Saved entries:
++++++++

-- ==== Sys2Proof/Machine/Memory.lean ====
section
/-! DEFINITION. Bytes in buffers: the canonical memory, the externally owned buffers (spec/10_state.md R26) and the store
that holds them by handle. -/

namespace Sys2Proof.Machine

/-! ### Canonical memory -/

/-- What an address that is not listed reads as: 0x00 ("zero-filled unless a vector says otherwise", R89; DESIGN CHOICE,
unsafe, assumption log 3). -/
def Memory.unlisted : Byte := 0x00

/-- The byte at an address. -/
def Memory.read : Memory → Nat → Byte
  | [], _ => Memory.unlisted
  | (k, b) :: rest, a => if k = a then b else Memory.read rest a

/-- Store a byte, keeping the addresses rising and no entry equal to the unlisted byte. -/
def Memory.write : Memory → Nat → Byte → Memory
  | [], a, b => if b = Memory.unlisted then [] else [(a, b)]
  | (k, c) :: rest, a, b =>
    if a < k then (if b = Memory.unlisted then (k, c) :: rest else (a, b) :: (k, c) :: rest)
    else if a = k then (if b = Memory.unlisted then rest else (a, b) :: rest)
    else (k, c) :: Memory.write rest a b

/-- Every listed address is at least `lo`, the addresses rise strictly, and no entry holds the unlisted byte. -/
def Memory.wfFrom : Nat → Memory → Bool
  | _, [] => true
  | lo, (k, b) :: rest => decide (lo ≤ k) && decide (b ≠ Memory.unlisted) && Memory.wfFrom (k + 1) rest

/-- The canonical form: equal memories are equal lists. -/
def Memory.wf (m : Memory) : Bool := Memory.wfFrom 0 m

/-! ### Buffers and the store (R26) -/

/-- A zero-filled buffer of this length. -/
def Buffer.zero (len : Nat) : Buffer := { len := len, cells := [] }

/-- The byte at an offset. -/
def Buffer.read (b : Buffer) (off : Nat) : Byte := b.cells.read off

/-- Store a byte at an offset inside the buffer; an offset past its end changes nothing (assumption log 12). -/
def Buffer.write (b : Buffer) (off : Nat) (v : Byte) : Buffer :=
  if off < b.len then { b with cells := b.cells.write off v } else b

/-- The contents are in canonical form and lie inside the buffer. -/
def Buffer.wf (b : Buffer) : Bool := b.cells.wf && b.cells.all fun c => decide (c.1 < b.len)

/-- A place in the store: a buffer handle and an offset. -/
abbrev Loc := Nat × Nat

/-- `buf[off]` of the store; a handle without a buffer reads as the unlisted byte (assumption log 12). -/
def storeRead (bufs : List Buffer) (l : Loc) : Byte :=
  match bufs[l.1]? with
  | some b => b.read l.2
  | none => Memory.unlisted

/-- `buf[off] <- v` in the store; a handle without a buffer changes nothing (assumption log 12). -/
def storeWrite (bufs : List Buffer) (l : Loc) (v : Byte) : List Buffer :=
  bufs.modify l.1 fun b => b.write l.2 v

/-! ### Tables of 256 entries indexed by a byte -/

/-- The entry of a 256-entry table at a byte. -/
def atByte {α : Type} (t : Vector α 256) (i : Byte) : α := t[i.toNat]'i.isLt

/-- Replace the entry of a 256-entry table at a byte. -/
def setAtByte {α : Type} (t : Vector α 256) (i : Byte) (x : α) : Vector α 256 := t.set i.toNat x i.isLt

end Sys2Proof.Machine
end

++++++++

What is wanted is every line from the first line of the entries through the line that contains "rest, a, b =>", given again exactly.

-- ==== Sys2Proof/Machine/Memory.lean ====
section
/-! DEFINITION. Bytes in buffers: the canonical memory, the externally owned buffers (spec/10_state.md R26) and the store
that holds them by handle. -/

namespace Sys2Proof.Machine

/-! ### Canonical memory -/

/-- What an address that is not listed reads as: 0x00 ("zero-filled unless a vector says otherwise", R89; DESIGN CHOICE,
unsafe, assumption log 3). -/
def Memory.unlisted : Byte := 0x00

/-- The byte at an address. -/
def Memory.read : Memory → Nat → Byte
  | [], _ => Memory.unlisted
  | (k, b) :: rest, a => if k = a then b else Memory.read rest a

/-- Store a byte, keeping the addresses rising and no entry equal to the unlisted byte. -/
def Memory.write : Memory → Nat → Byte → Memory
  | [], a, b => if b = Memory.unlisted then [] else [(a, b)]
  | (k, c) :: rest, a, b =>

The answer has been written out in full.